In the past ten years, Croatia has managed to squander around 11 billion euros. This is the amount of money that has been paid from European funds to date. This may sound harsh to some, as that money has not disappeared. Work has been done and is ongoing throughout Croatia, perhaps more than ever. This has led to the construction sector being overstretched and unable to complete all jobs, which has drastically raised the cost of work. Kindergartens have been built, investments have been made in schools, hospitals have been modernized, sports halls, swimming pools, community centers, bridges have been constructed, cities have received bypasses, and almost every village can now boast modern traffic solutions with roundabouts that eliminate congestion even in Slavonian villages where there has never been traffic jams. All of this contributes to the growth of social standards.
Investments without Multipliers
However, the problem is that the majority of European money has ended up in such projects that engaged construction operations, and all suppliers benefited – from cement factories and brickworks to furniture manufacturers and importers of sophisticated equipment.

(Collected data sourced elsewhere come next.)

/-- Read n bytes for a side: R105, no peer memory (log 81), no uncorrectable error (R115). -/
def sideRead (s : State) (x : W64) (n : Nat) : Except Stop (List Nat × State) := do
  let (ks, s1) ← resolve s x n true false
  if ks.any fun k => storeOf k == .peer then .error (.trap ⟨0x44, x, 0⟩)
  else if (granulesOf (checkable ks)).any s1.mem.isBad then .error (.trap ⟨0x41, x, 0⟩)
  else return (ks, s1)

/-- The form of an element's address, then its alignment (R105, R121). -/
def elemCheck (s : State) (x : W64) (es : Nat) : Except Stop Unit := do
  let _ ← formCheck s x es
  if elemAligned x es then return () else .error (.trap ⟨0x28, x, 0⟩)

/-- n bytes at an address of a handle's tensor, inside its bounds (R138): cause 0x37 comes before those of R105 (log 27). -/
def boundRead (s : State) (h : Handle) (x : W64) (n : Nat) : Except Stop (List Byte × State) := do
  if h.base.toNat ≤ x.toNat && x.toNat + n ≤ h.base.toNat + h.len.toNat then
    let (ks, s1) ← sideRead s x n
    return (s1.mem.gather ks, s1)
  else .error (.trap ⟨0x37, x, 0⟩)

/-! ### Where elements are (R120, R138) -/

/-- Bytes per tile of a bitmap-tiled tensor: 16 rows of 64 bytes (R100). -/
def tileBytes : Nat := 1024

/-- An extent, a stride of a dense header (R137). -/
def Handle.extent (h : Handle) (i : Nat) : Nat := (le32 h.hdr (16 + 4 * i)).toNat
def Handle.stride (h : Handle) (i : Nat) : Int := (le32 h.hdr (40 + 4 * i)).toInt

/-- The exact address of element e of a dense tensor, by R120 with the extents as counts. -/
def denseWalk (h : Handle) : Nat → Nat → Nat → Int → Int
  | 0, _, _, addr => addr
  | k + 1, i, rest, addr => denseWalk h k (i + 1) (rest / h.extent i) (addr + (rest % h.extent i : Nat) * h.stride i)

/-- Bits of a stored element: those of its container for a narrow type (R79). -/
def Handle.elemBits (h : Handle) : Nat := if h.elem = 16 then containerBits h.format else wideBits h.elem

/-- Elements of a tensor but for CSR and CSC, whose pointers end it (R137, R138). A codebook tensor yields
its dense bytes, each of one element or of two 4-bit ones (R102). -/
def Handle.total (h : Handle) : Nat :=
  let rows := (le32 h.hdr 24).toNat
  let cols := (le32 h.hdr 28).toNat
  match h.type with
  | 0 => ((List.range h.rank).map h.extent).foldl (· * ·) 1
  | 3 => (le64 h.hdr 16).toNat
  | 4 => ((rows + 15) / 16) * ((cols * h.elemBits + 511) / 512) * tileBytes / h.yields
  | 5 => ((le32 h.hdr 16).toNat * (le32 h.hdr 20).toNat * h.elemBits + 7) / 8
  | _ => 0

/-- The address of element e of a dense or COO-tuple tensor. -/
def Handle.address (h : Handle) (e : Nat) : Except Stop W64 :=
  if h.type = 0 then exactAddr (denseWalk h h.rank 0 e (le64 h.hdr 8).toNat)
  else exactAddr ((le64 h.hdr 8).toNat + 16 * e)

/-- The sum of a stream's base and an address that S.ADDR has supplied. The spec does not say what a sum of 2^64 and above
means: this model takes it modulo 2^64, so that an address may stand below the base (R118, R258, log 96). -/
def StreamReg.basePlus (r : StreamReg) (a : W64) : W64 := r.src[0] + a

/-- The address of element e of the side of a register that has a pattern, a handle or an address queue;
none while it is not supplied. -/
def StreamReg.elemAddr (r : StreamReg) (h : Option Handle) (way e : Nat) : Except Stop (Option W64) :=
  match way with
  | 1 =>
    match r.patAddr e with
    | some a => .ok (some a)
    | none => raise 0x34
  | 2 =>
    match h with
    | some h => do return some (← h.address e)
    | none => raise 0x2A
  | _ => .ok ((r.addrs[r.landed / r.esize]?).map r.basePlus)

/-- Elements of a side; none where it has no end. -/
def StreamReg.elements (r : StreamReg) (h : Option Handle) (way : Nat) : Option Nat :=
  match way with
  | 1 => some r.patTotal
  | 2 => h.map Handle.total
  | _ => none

/-! ### Sparse walks (R138) -/

/-- A stored value as the tuple's value type (R138): converted under RNE where it is not of that type. -/
def tupleValue (h : Handle) (c : Nat) : W32 :=
  let i32 := bit (byteAt h.hdr 1) 3
  let code := h.elem
  if (code = 0 && !i32) || (code = 4 && i32) then BitVec.ofNat 32 c
  else BitVec.ofNat 32 (convert (tyOf code h.format) (if i32 then .int 32 true .wide else tyFp32) .rne false 0 c)

/-- The 16 bytes of a yielded tuple, with its check value in the two-coordinate layout (R98, R99). In the
three-coordinate layout c2 is zero: a matrix gives it no value (log 84). -/
def tupleBytes (h : Handle) (c0 c1 : Nat) (v : W32) : List Byte :=
  let body := leBytes 4 c0 ++ leBytes 4 c1 ++ leBytes 4 v.toNat
  if bit (byteAt h.hdr 1) 2 then body ++ [0, 0, 0, 0] else body ++ leBytes 2 (crc16 body).toNat ++ [0, 0]

/-- n bytes that a walk reads at an exact address (R138, log 82). -/
def readExact (s : State) (h : Handle) (x n : Nat) : Except Stop (List Byte × State) := do
  boundRead s h (← exactAddr x) n

/-- Pointer i of a CSR or CSC tensor. -/
def readPtr (s : State) (h : Handle) (i : Nat) : Except Stop (Nat × State) := do
  let (bs, s1) ← readExact s h ((le64 h.hdr 8).toNat + h.ptrBytes * i) h.ptrBytes
  return (leNat bs, s1)

/-- Value container k of a CSR or CSC tensor, as a code. -/
def readValue (s : State) (h : Handle) (k : Nat) : Except Stop (Nat × State) := do
  let w := h.elemBits
  let (bs, s1) ← readExact s h ((le64 h.hdr 24).toNat + k * w / 8) ((w + 7) / 8)
  return (if w = 4 then fld (leNat bs) (4 * (k % 2) + 3) (4 * (k % 2)) else leNat bs, s1)

/-- What one step of a walk gives: the bytes of the element, another walk position, or the end. -/
inductive Walk where
  | element (bs : List Byte)
  | position (p : Nat)
  | buffer (bs : List Byte)
  | done
  deriving DecidableEq, Repr

/-- The address of pointer i of a CSR or CSC tensor, where it has one. -/
def ptrAddress (h : Handle) (i : Nat) : W64 := le64 h.hdr 8 + BitVec.ofNat 64 (h.ptrBytes * i)

/-- Raise a cause at an address unless a condition holds. -/
def needAt (b : Bool) (c : Cause) (x : W64) : Except Stop Unit := if b then .ok () else .error (.trap ⟨c, x, 0⟩)

/-- One step of the walk of a CSR or CSC tensor at row or column p and stream element e (R138). -/
def sparseWalk (s : State) (h : Handle) (p e : Nat) : Except Stop (Walk × State) := do
  let rows := (le32 h.hdr 32).toNat
  let cols := (le32 h.hdr 36).toNat
  let lines := if h.type = 1 then rows else cols
  let other := if h.type = 1 then cols else rows
  let (p0, s0) ← readPtr s h 0
  let k := p0 + e
  let (a, s1) ← readPtr s0 h p
  if lines ≤ p then
    needAt (a = (le64 h.hdr 40).toNat) 0x2C (ptrAddress h p)
    return (.done, s1)
  else
    let (b, s2) ← readPtr s1 h (p + 1)
    needAt (a ≤ b) 0x2C (ptrAddress h (p + 1))
    if b ≤ k then return (.position (p + 1), s2)
    else
      let x ← exactAddr ((le64 h.hdr 16).toNat + k * h.idxBytes)
      let (ib, s3) ← boundRead s2 h x h.idxBytes
      needAt (leNat ib < other) 0x2C x
      let (c, s4) ← readValue s3 h k
      let v := tupleValue h c
      return (.element (if h.type = 1 then tupleBytes h p (leNat ib) v else tupleBytes h (leNat ib) p v), s4)

/-- k segments of R100 from address x on: their expanded bytes (R101, R138). -/
def readSegments (h : Handle) (w : Nat) : Nat → State → Nat → Except Stop (List Byte × State)
  | 0, s, _ => .ok ([], s)
  | k + 1, s, x => do
    let (hd, s1) ← readExact s h x 16
    let map := leNat (hd.take 8)
    let len := (byteAt hd 8).toNat
    needAt (onesBelow 64 map = len) 0x54 (BitVec.ofNat 64 x)
    let n := alignUp ((len * w + 7) / 8) 16
    let (vs, s2) ← if n = 0 then .ok ([], s1) else readExact s1 h (x + 16) n
    let cs := expandBits map 64 0 ((List.range len).map (containerAt w vs))
    let (rest, s3) ← readSegments h w k s2 (x + 16 + n)
    return (packCodes w cs ++ rest, s3)

/-- One step of the walk of a bitmap-tiled tensor: the buffered bytes of the tile, or its expansion
(R100, R101, R138). R100 has containers of 4 and 8 bits alone: a wider type's elements are made of 8-bit ones (log 85). -/
def tileWalk (s : State) (h : Handle) (es e : Nat) (buf : List Byte) : Except Stop (Walk × State) := do
  if es ≤ buf.length then return (.element (buf.take es), s)
  else
    let t := e * es / tileBytes
    let w := if h.elem = 16 then containerBits h.format else 8
    let (ob, s1) ← readExact s h ((le64 h.hdr 16).toNat + 4 * t) 4
    let (bs, s2) ← readSegments h w (1024 / (8 * w)) s1 ((le64 h.hdr 8).toNat + leNat ob)
    return (.buffer (bs.drop (e * es % tileBytes)), s2)

/-- One container of a codebook tensor (R102, R138). -/
def codebookWalk (s : State) (h : Handle) (e : Nat) : Except Stop (Walk × State) := do
  let base := (le64 h.hdr 8).toNat + 2064 * (e / 4096)
  let (ib, s1) ← readExact s h (base + 16 + e % 4096 / 2) 1
  let i := leNat ib
  let (v, s2) ← readExact s1 h (base + (if e % 2 = 0 then i % 16 else i / 16)) 1
  return (.element v, s2)

/-! ### STREAM_FETCH (R120, R134) -/

/-- Where a ring's next landed byte goes, and whether room for es bytes can be claimed there. -/
def claimNext (s : State) (n : SReg) (es : Nat) : Option State :=
  let r := s.stream n
  s.claim n ((r.landed + es - r.claimedBytes + 63) / 64)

But once the facility is built, when the construction site is cleaned, the ribbon is cut, and the building or road is put into operation, there is too little ‘added value’ left. Only the builders move on to a new construction site, to a new community center or roundabout. The multiplier of these investments is too low; GDP has only increased once, during construction, the newly created value is too small, and exports will not increase by a single euro. Consumption may rise slightly.

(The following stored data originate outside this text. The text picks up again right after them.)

-- ==== Sys2Proof/Machine/ApSystem.lean ====
section
/-! DEFINITION. Control registers, queues, alarms and the system group of the access processor
(R219, R243 to R251). -/

namespace Sys2Proof.Machine

/-- CSR.R (R219). -/
def execCsrR (g : Guard) (d : AReg) (n : BitVec 11) (s : State) : Host.Outcome State Fault Refusal :=
  apIssue (.csrR g d n) g s fun s =>
    match apCsr s (s.ctx s.ap) n.toNat with
    | none => raise 0x09
    | some v => .ok (s.setA d v, .next)

/-- CSR.W (R219). -/
def execCsrW (g : Guard) (a : AReg) (n : BitVec 11) (s : State) : Host.Outcome State Fault Refusal :=
  apIssue (.csrW g a n) g s fun s =>
    match apCsr s (s.ctx s.ap) n.toNat with
    | none => raise 0x09
    | some _ => .ok (writeShared s n.toNat (s.areg a), .next)

/-- XQ.PUSH: blocks while xq was full at the start of the cycle (R243, R26). -/
def execXqPush (g : Guard) (a : AReg) (s : State) : Host.Outcome State Fault Refusal :=
  apIssue (.xqPush g a) g s fun s => do
    await (max s.r.start.xq s.r.xq.length < 32)
    return (s.updR fun r => { r with xq := r.xq ++ [s.areg a] }, .next)

/-- YQ.POP: blocks while yq was empty at the start of the cycle (R243, R26). -/
def execYqPop (g : Guard) (d : AReg) (s : State) : Host.Outcome State Fault Refusal :=
  apIssue (.yqPop g d) g s fun s =>
    match s.r.yq with
    | [] => .error .block
    | v :: vs =>
      if s.r.start.yq = 0 then .error .block
      else .ok ((s.updR fun r => { r with yq := vs }).setA d v, .next)

/-- HALT: the context issues nothing further; its PC is past the HALT and its loop stack as it stands
(R248, R233; log 17). What completes with it completes (R37, R38, R66, R169). -/
def execHalt (g : Guard) (s : State) : Host.Outcome State Fault Refusal :=
  match apIssue (.halt g) g s fun s =>
      .ok (s.updCtx s.ap fun c => { c with status := .halted, pc := c.pc + 4 }, .set) with
  | .next t => .next (if s.apred g && (t.ctx t.ap).status == .halted then t.settle.checkDeadlock else t)
  | o => o

/-- YIELD: the residency's yield flag (R249). -/
def execYield (g : Guard) (s : State) : Host.Outcome State Fault Refusal :=
  apPure (.yield g) g s fun s => s.updR fun r => { r with watch := { r.watch with yield := true } }

/-- TRAP n: cause 0x70 + n; the TRAP counts as completed (R250). -/
def execTrap (g : Guard) (n : Fin 8) (s : State) : Host.Outcome State Fault Refusal :=
  apIssue (.trap g n) g s fun s =>
    .error (.trapAt ⟨0x70 + BitVec.ofNat 8 n.val, 0, 0⟩ (s.updCtx s.ap fun c => { c with ainst := c.ainst + 1 }))

/-- TRACE.MARK (R251, R436). -/
def execTraceMark (g : Guard) (a : AReg) (t : BitVec 11) (s : State) : Host.Outcome State Fault Refusal :=
  apPure (.traceMark g a t) g s fun s =>
    if s.tracing 3 (ctxNo s.ap) then
      traceWrite s (traceRecord 4 (ctxNo s.ap) t.toNat s.apc (s.areg a))
    else s

/-! ### Alarms (R244 to R246) -/

/-- The 32 bytes of an alarm record (R245). -/
def alarmRecord (s : State) (tick code : W64) (pins : BitVec 8) (set : Bool) (seq : W32) : List Byte :=
  let fr := s.launch.frames
  leBytes 8 tick.toNat ++ leBytes 8 code.toNat ++
    leBytes 8 (if s.r.bind.frame && fr.begun then fr.num else 0) ++ leBytes 2 s.r.bind.lcore ++
    leBytes 1 pins.toNat ++ leBytes 1 (if set then 0 else 1) ++ leBytes 4 seq.toNat

/-- The key of record i of a ring of records of n bytes: base in bits [51:7], log of the size in [3:0]
(R396, R449). -/
def ringKey (base : W64) (n i : Nat) : Nat := bits base 51 7 * 128 + n * (i % 2 ^ bits base 3 0)

/-- Entries of a queue or ring: 2^k; 0 while it is disabled (R396, R449). A k of 13 to 15, which R396 does not list, counts as any
other (log 132). -/
def ringSize (base : W64) : Nat := if bits base 3 0 = 0 then 0 else 2 ^ bits base 3 0

/-- Entries of n bytes of a queue or ring of a partition: none where its base lies neither in HBM inside the partition's
ranges nor in host memory (R394, R396, R449, log 93). -/
def Partition.ring (p : Partition) (base : W64) (n : Nat) : Nat :=
  let k := bits base 51 7 * 128
  let fits := match storeOf k with
    | .hbm => inRanges p.ranges k (n * ringSize base)
    | .host => true
    | _ => false
  if fits then ringSize base else 0

/-- Whether the alarm ring of a partition is disabled, or full: tail − head equals 2^k (R449). -/
def Partition.alarmsFull (p : Partition) : Bool :=
  p.ring p.ar.base 32 = 0 || (p.ar.tail - p.ar.head).toNat = p.ring p.ar.base 32

/-- ALARM.SET and ALARM.CLR (R244 to R246): a partition owns 8 of the 64 pending changes (R395). The
record's granule is verified as every partial write is (R114). -/
def alarm (s : State) (f : RR) (pins : BitVec 8) (set : Bool) : Except Stop (State × Flow) := do
  let p := s.part
  need (pins &&& ~~~p.pins == 0) 0x6A
  let t := if (s.areg f.a).toNat ≤ s.tick.toNat then s.tick + 1 else s.areg f.a
  await (!p.alarmsFull)
  await ((s.pkg.pinQueue.filter fun c => c.part == s.r.bind.part).length < 8)
  let k := ringKey p.ar.base 32 p.ar.tail.toNat
  await (!regionWaits s k)
  let ks := keysFrom k 32
  match s.mem.readCause (partialOf (checkable ks)) with
  | some c => raise c
  | none =>
    let s1 := s.devWrite k (alarmRecord s t (s.areg f.d) pins set (p.alarmSeq + 1))
    let s2 := s1.updPart s1.r.bind.part fun p =>
      { p with alarmSeq := p.alarmSeq + 1, ar := { p.ar with tail := p.ar.tail + 1 } }
    return (if pins = 0 then s2
      else { s2 with pkg := { s2.pkg with pinQueue := s2.pkg.pinQueue ++ [⟨t, pins, set, s2.r.bind.part⟩] } },
      .next)

/-- ALARM.SET (R244): a the tick register, d the code register. -/
def execAlarmSet (f : RR) (p : BitVec 8) (s : State) : Host.Outcome State Fault Refusal :=
  apIssue (.alarmSet f p) f.g s fun s => alarm s f p true
/-- ALARM.CLR (R244). -/
def execAlarmClr (f : RR) (p : BitVec 8) (s : State) : Host.Outcome State Fault Refusal :=
  apIssue (.alarmClr f p) f.g s fun s => alarm s f p false

end Sys2Proof.Machine
end

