-- ==== Sys2Proof/Machine/Save.lean ====
section
/-! DEFINITION. Pre-emption, the save area, restore and RUN (R429 to R433). -/

namespace Sys2Proof.Machine

/-! ### The save request (R429, R430) -/

/-- SAVE: dispatch accepts a save of a bound residency, which is pre-empted from now on (R402, R429). -/
def execSave (e : Fin 416) (s : State) : Host.Outcome State Fault Refusal :=
  let f := s.pkg.slots[e].record
  if byteAt f 0 != 3 then .next s
  else if !recordNames e f then .next (s.reject e 1)
  else if s.pkg.slots[e].state == 4 then .next (s.reject e 2)
  else if s.pkg.slots[e].state != 2 then .next (s.reject e 7)
  else
    .next ((s.updAt e.val fun r => { r with
      stage := .saving
      bind := { r.bind with save := le64 f 40 }
      watch := { r.watch with saveReq := some (s.clockOf r.bind.part) } }).updSlot e fun x => { x with state := 3 })

/-- FORCED_SAVE: the limit has run out before E reached a group switch. E is saved where it stands: its
latches are lost, and a record with cause 0x78 is posted (R430). -/
def execForcedSave (s : State) : Host.Outcome State Fault Refusal :=
  match s.r.watch.saveReq with
  | none => .next s
  | some t =>
    if s.r.stage == .saving && !s.r.eAtRest && !s.r.watch.forced && t + s.pkg.fw.saveLimit.toNat ≤ s.now then
      .next (((s.updWatch fun w => { w with forced := true }).updE fun e => { e with b := Vector.replicate 16 none }).record 4 2
        0xFF 0 0 ⟨0x78, 0, 0⟩ .whole)
    else .next s

/-- Whether a command of a residency that is being saved must still run to its end (R282). -/
def Cmd.mustEnd (c : Cmd) : Bool :=
  match c.status with
  | .waiting => c.row != 0 || c.off != 0
  | .written | .cancelled _ => true
  | _ => false

/-- Whether Gauze has completed every operation (R375). That a save does not wait for one that stands at a fault, nor for
those behind it, is the model's choice (log 140). -/
def Gauze.ended (g : Gauze) : Bool := match g.ops with | x :: _ => x.fault.isSome | [] => true

/-- Whether everything of the residency in focus stands where it can be saved (R282, R375, R429). -/
def Residency.saveReady (r : Residency) : Bool :=
  r.stage == .saving && r.f.pending.isNone && r.d.pending.isNone && r.eAtRest && !(r.cmds.any Cmd.mustEnd) &&
    r.gz.ended && r.chains.toList.all fun c => !c.busy || c.record.isEmpty || c.faulted.isSome

/-! ### The layout of a save area (R431, R432) -/

/-- Bytes of an AP loop stack: six entries, outermost first. -/
def loopBytes (l : List LoopEntry) : List Byte :=
  (l.reverse.flatMap fun e => leBytes 4 e.start ++ leBytes 4 e.stop ++ leBytes 4 e.count ++ leBytes 4 e.index) ++
    List.replicate (96 - 16 * l.length) 0

/-- An AP loop stack from its bytes. -/
def loopsOf (n : Nat) (f : List Byte) : List LoopEntry :=
  ((List.range n).map fun i =>
    let w (j : Nat) : Nat := (le32 f (16 * i + 4 * j)).toNat
    (⟨w 0, w 1, w 2, w 3⟩ : LoopEntry)).reverse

It should be noted that it is logical that Croatia has developed over the past decade, since joining the EU, on the engine from Brussels. European funds are not the only reason for entry, but they have certainly been an excellent boost for joining – for every citizen, but even more for politicians, who have made good use of all European benefits for themselves. The problem is that Croatia is not developing according to the old and well-known Chinese proverb: If you give a man a fish, you will feed him for a day; if you teach him to catch fish, you will feed him for a lifetime. The European Union has dumped fish worth 11 billion euros into Croatia over ten years, but it has not taught us how to catch that fish, nor have we strived for knowledge.
Reforming – Cementing
For example, in a state that is corruptly intertwined to the very top of the government, where even European ‘fishing inspectors’ from Brussels see that the judiciary is one of the sore spots for efficient and fair business, a key project in judicial reform is investing in the Justice Square, as if unifying Zagreb’s judiciary with a cloth will wipe away all the deficiencies in a system that operates according to laws, but according to the laws of nepotism and party loyalty. In a similar way, problems in equally corrupt healthcare are ‘solved’; simply purchasing a new CT device will not make it any more accessible to the average patient.

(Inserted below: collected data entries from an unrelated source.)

-- ==== Sys2Proof/Machine/Service.lean ====
section
/-! DEFINITION. Service of faults (R421 to R424), shootdowns (R415, R423), stop requests and freeze (R426,
R434), trace requests (R435) and host accesses that are never answered (R420). -/

namespace Sys2Proof.Machine

/-! ### Actions on a record (R422) -/

/-- The residency that a record concerns, while it is bound and not saved: one whose save is still under way counts. -/
def recordHome (s : State) (r : FaultRec) : Option Residency :=
  s.all.find? fun x => x.bind.e == r.entry && x.bind.launch == r.launch &&
    (x.stage == .running || x.stage == .saving || x.stage == .done)

/-- Whether a posted record of partition p is still pending (R422): its residency is bound, and its stream has not been
closed nor its residency saved since; a notice until it is consumed. -/
def recordPending (s : State) (p : Fin 8) (r : FaultRec) : Bool :=
  match r.seq with
  | none => false
  | some n =>
    if r.kind = 4 then decide ((n - s.mem.word64 ((s.pkg.parts[p]).fq + 8)).toNat < 256)
    else (recordHome s r).isSome && r.item != .gone

/-- A record is serviced: the device forgets it. -/
def State.dropRecord (s : State) (p : Fin 8) (r : FaultRec) : State :=
  s.updPart p fun x => { x with faults := x.faults.filter fun f => !(f.seq == r.seq && f.entry == r.entry) }

/-- RESUME of an AP context (R422, R250, R165). -/
def resumeAp (s : State) (c : ApId) (r : FaultRec) : State :=
  let trap := 0x70 ≤ r.cause && r.cause ≤ 0x77
  let s1 := s.updCtx c fun x => { (if trap then x.flow .next else x) with status := .running }
  if r.cause ≠ 0x60 then s1
  else
    match decodeABytes (leBytes 4 r.detail.toNat) with
    | .ok (.barWait _ n) =>
      match s1.r.groupSlot n.toNat with
      | some j =>
        let mask := ~~~(BitVec.ofNat 64 (0xFFFF * 2 ^ (16 * j)))
        s1.updR fun x => { x with bovr := x.bovr &&& mask, start := { x.start with bovr := x.start.bovr &&& mask } }
      | none => s1
    | _ => s1

/-- RESUME of context E (R422, R328). The advance that an ETRAP at the end of a body then makes is no group switch at which a
save is accepted: the spec does not say that it is one (log 119). -/
def resumeEp (s : State) (r : FaultRec) : State :=
  let trap := 0x70 ≤ r.cause && r.cause ≤ 0x77
  s.updE fun e =>
    let e1 := { e with status := .running }
    if trap then { e1.moveTo s.eRequest (e1.pc.toNat + 8) with atSwitch := false } else e1

/-- RESUME (R422); none where the action does not fit the record. -/
def actResume (s : State) (r : FaultRec) : Option State :=
  match r.kind, r.item with
  | 0, .ap c => some (resumeAp s c r)
  | 0, .ep => some (resumeEp s r)
  | 1, .engine id => some (s.updCmd id fun c => { c with status := if c.row = blkRows c.fields then .written else .waiting })
  | 1, .chain ch => some (s.updChain ch fun c => { c with faulted := none })
  | 1, .queue id => some (s.updQ id fun q => { q with fault := none })
  | 1, .gauze => some (s.updGz fun g => { g with ops := g.ops.map fun x => { x with fault := none } })
  | 2, .stream n => some (s.updSt n fun x => { x with fpend := false })
  | 3, _ => some (s.updWatch fun w => { w with idle := 0, armed := true })
  | 4, _ => some s
  | _, _ => none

The government produces and implements reforms – wherever it can – by cementing the existing state and ‘reforming Croatia without changes’. After all, GDP movement data does not show that we have learned anything in these ten years. Excluding one-off inflows from the EU, Croatia’s GDP grew only 1.8 percent last year, which is more than half less than in the period between the financial crisis and the pandemic and just a little more than a third of the growth in 2016, the last year of Milanović’s term.